The polyester laminate molded product, the polyester stretch laminate molded product, the preform for a polyester multilayer hollow molded product, and the polyester stretched multilayer hollow molded product of the present invention all have excellent melt moldability, stretch moldability, and gas barrier properties.

Claims (1)

[Scope of Claims] 1. Polyester laminate molding consisting of a polyester composition layer consisting of polyalkylene terephthalate A whose main constituent unit is ethylene terephthalate and co-condensed polyamide B, and a polyester composition layer whose main constituent unit is ethylene terephthalate. and the co-condensed polyamide B
(a) 30 to 100 mol% of isophthalic acid component units;
35 to 50 mol% of dicarboxylic acid component units in the range of (b) 35 to 50 mol% of diamine component units mainly composed of metaxylylenediamine component units, and (c) 5 to 5 carbon atoms.
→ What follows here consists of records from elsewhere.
-- ==== Sys2Proof/Machine/HostCommands.lean ====
section
/-! DEFINITION. The meanings of format CMD (44_host_commands.md). A command takes effect in one atomic step (R311); when
the sequencer's lock lets it is the step's business. -/

namespace Sys2Proof.Machine

/-! ### Shared pieces -/

/-- A refused command (R310, R320, 60_exceptions.md R341): an event, a result, no change of state. -/
def State.refuse (s : State) (code : Byte) (reason : RefuseReason) : State :=
  (s.raise (.commandRefused code reason)).answer (.refused reason)

/-- The command was applied (R310, result `ok`). -/
def State.accept (s : State) : State := s.answer .ok

/-- `CommunicationTerminated` refuses every command but two (R314, R321). -/
def State.terminated (s : State) : Bool := s.connState == .communicationTerminated

/-- DISCONNECT in Connected (R313); on a full queue no StopCommunication is queued. -/
def State.beginDisconnect (s : State) : State :=
  let s := ({ s with attemptsLeft := 0, connState := .disconnectionPending } : State).raise
    (.connStateChanged .connected .disconnectionPending)
  let s := (s.txqPush (ownEntry (stopCommRequest s))).getD s
  { s with swDisc := s.swDisc.restart }

/-- TERMINATE outside CommunicationTerminated (R314). -/
def State.terminate (s : State) : State :=
  let s := s.enterDisconnected .terminated
  ({ s with attemptsLeft := 0, connState := .communicationTerminated } : State).raise
    (.connStateChanged .disconnected .communicationTerminated)

/-- The write of SET_TIMING (R315, 41_timing_engine.md R187). -/
def State.writeTiming (s : State) (which : WhichTiming) (tp : TimingSet) : State :=
  match which with
  | .default => { s with tpDefault := enforce tp }
  | .current => { s with tpCurrent := enforce tp, p2maxEff := (enforce tp).p2max }
  | .limits => { s with tpLimits := enforce tp }

/-- The value of a state element (R319). -/
def State.element (s : State) : Element → StatusValue
  | .connState => .connState s.connState
  | .connMode => .connMode s.connMode
  | .connAttemptsLeft => .number s.attemptsLeft
  | .initAddr => .byte s.initAddr
  | .secondAddr => .optByte s.secondAddr
  | .commAddr => .byte s.commAddr
  | .keyBytes => .bytePair s.keyByte1 s.keyByte2
  | .keyValid => .flag s.keyValid
  | .baud => .baud s.baud
  | .breakOut => .flag s.breakOut
  | .tpDefault => .timing s.tpDefault
  | .tpCurrent => .timing s.tpCurrent
  | .tpLimits => .timing s.tpLimits
  | .p2maxEff => .number s.p2maxEff
  | .swP1 => .stopwatch s.swP1
  | .swP2 => .stopwatch s.swP2
  | .swP3 => .stopwatch s.swP3
  | .swDisc => .stopwatch s.swDisc
  | .rxbuf => .bytes s.rxbuf
  | .rxDirty => .flag s.rxDirty
  | .p1FlushPending => .flag s.p1Flush
  | .echoFifo => .bytes s.echoFifo
  | .ignoreCnt => .number s.ignoreCnt
  | .foundEcho => .flag s.foundEcho
  | .txq => .entries s.txq
  | .expectingResp => .flag s.expecting
  | .respCount => .number s.respCount
  | .unsolicitedCnt => .number s.unsolicited
  | .unansweredCnt => .number s.unanswered
  | .phase => .phase s.phase
  | .hsStep => .hsStep s.hsStep
  | .hsAddr => .byte s.hsAddr
  | .hsT0 => .number s.hsT0
  | .hsKb => .bytes s.hsKb
  | .hsKind => .hsKind s.hsKind
  | .hsChained => .flag s.hsChained
  | .lockHeld => .holder s.lock
  | .events => .events s.events

/-! ### The meanings -/

/-- `CONNECT` (R312). -/
def execConnect (mode : ConnMode) (addr : Byte) (second : Option Byte) (attempts : Nat) (s : State) : Result :=
  if s.connState ≠ .disconnected then .next (s.refuse 0x01#8 .wrongState)
  else if attempts = 0 then .next (s.refuse 0x01#8 .badOperand)
  else
    .next ({ s with connMode := mode, initAddr := addr, secondAddr := second, attemptsLeft := attempts } : State).accept

/-- `DISCONNECT` (R313). -/
def execDisconnect (s : State) : Result :=
  match s.connState with
  | .disconnected => .next ({ s with attemptsLeft := 0 } : State).accept
  | .connectionPending => .next ((({ s with attemptsLeft := 0 } : State).enterDisconnected .hostDisconnect).accept)
  | .connected => .next s.beginDisconnect.accept
  | .disconnectionPending => .next s.accept
  | .communicationTerminated => .next (s.refuse 0x02#8 .wrongState)

/-- `TERMINATE` (R314). -/
def execTerminate (s : State) : Result := .next (if s.terminated then s else s.terminate).accept

/-- `ENQUEUE` (R316): the refusals in R316's order. -/
def execEnqueue (m : Message) (probe : Bool) (s : State) : Result :=
  if s.connState ≠ .connectionPending ∧ s.connState ≠ .connected then .next (s.refuse 0x04#8 .wrongState)
  else if serializable m then
    match s.txqPush ⟨m, 0, probe, false⟩ with
    | some t => .next t.accept
    | none => .next (s.refuse 0x04#8 .queueFull)
  else .next (s.refuse 0x04#8 .notSerializable)

/-- `SET_TIMING` (R315). -/
def execSetTiming (which : WhichTiming) (tp : TimingSet) (s : State) : Result :=
  if s.terminated then .next (s.refuse 0x05#8 .wrongState)
  else if tp.legal then .next (s.writeTiming which tp).accept
  else .next (s.refuse 0x05#8 .badOperand)

/-- `RESET_TIMING` (R317). -/
def execResetTiming (s : State) : Result :=
  if s.terminated then .next (s.refuse 0x06#8 .wrongState)
  else .next ({ s with tpCurrent := s.tpDefault, p2maxEff := s.tpDefault.p2max } : State).accept

/-- `SET_BAUD` (R318). -/
def execSetBaud (rate : BitVec 32) (s : State) : Result :=
  if s.terminated then .next (s.refuse 0x07#8 .wrongState)
  else if rate = 0#32 then .next (s.refuse 0x07#8 .badOperand)
  else .next (s.lineSetBaud rate).accept

/-- `READ_STATUS` (R319). -/
def execReadStatus (e : Element) (s : State) : Result := .next (s.answer (.value (s.element e)))

/-- `UNASSIGNED`: any other code (R320). -/
def execUnassigned (code : Byte) (s : State) : Result := .next (s.refuse code .unknownCommand)

end Sys2Proof.Machine
end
A substantially linear co-condensed polyamide consisting of 0 to 30 mol% of aminocarboxylic acid component units in the range of (e) having a glass transition point in the range of 50 to 180°C. 2. A polyester stretch molded article composed of a polyester composition layer consisting of polyalkylene terephthalate A having ethylene terephthalate as its main constituent unit and co-condensed polyamide B, and a polyester composition layer having ethylene terephthalate as its main constituent unit, Co-condensed polyamide B
(a) 30 to 100 mol% of isophthalic acid component units;
(b) contains 35 to 50 mol% of dicarboxylic acid component units in the range of (b) 35 to 50 mol% of diamine component units mainly composed of metaxylylene diamine component units; (c) has 5 to 12 carbon atoms; A substantially linear co-condensed polyamide consisting of 0 to 30 mol% of aminocarboxylic acid component units in the range of (d) an intrinsic viscosity [η] of 0.2 to 2.5 dl/g; and (e) a glass transition temperature in the range of 50 to 180°C. 3. A preform for a polyester multilayer blow-molded article, which is composed of a polyester composition layer consisting of polyalkylene terephthalate A having ethylene terephthalate as its main constituent unit and co-condensed polyamide B, and a polyalkylene terephthalate layer having ethylene terephthalate as its main constituent unit. The co-condensed polyamide B contains (a) 30 to 100 mol% of isophthalic acid component units;
35 to 50 mol% of dicarboxylic acid component units in the range of (b) 35 to 50 mol% of diamine component units mainly composed of metaxylylenediamine component units, and (c) 5 to 5 carbon atoms. A substantially linear co-condensed polyamide consisting of 0 to 30 mol% of aminocarboxylic acid component units in the range of (e) having a glass transition temperature in the range of 50 to 180°C. 4. A polyester multilayer blow-molded article comprising a polyester composition layer consisting of polyalkylene terephthalate A having ethylene terephthalate as its main constituent unit and co-condensed polyamide B, and a polyalkylene terephthalate layer having ethylene terephthalate as its main constituent unit, The co-condensed polyamide B contains (a) 30 to 100 mol% of isophthalic acid component units;
35 to 35 dicarboxylic acid component units in the range of
50 mol%, (b) 35 to 50 mol% of diamine component units mainly composed of metaxylylene diamine component units, and (c) 0 aminocarboxylic acid component units having a carbon number in the range of 5 to 12. A substantially linear co-condensed polyamide consisting of from 30 mol% to 30% by mole, the physical properties of which are (d) an intrinsic viscosity [η] in the range of 0.2 to 2.5 dl/g, and (e) glass. A polyester stretched multilayer hollow molded article characterized by having a transition temperature in the range of 50 to 180°C.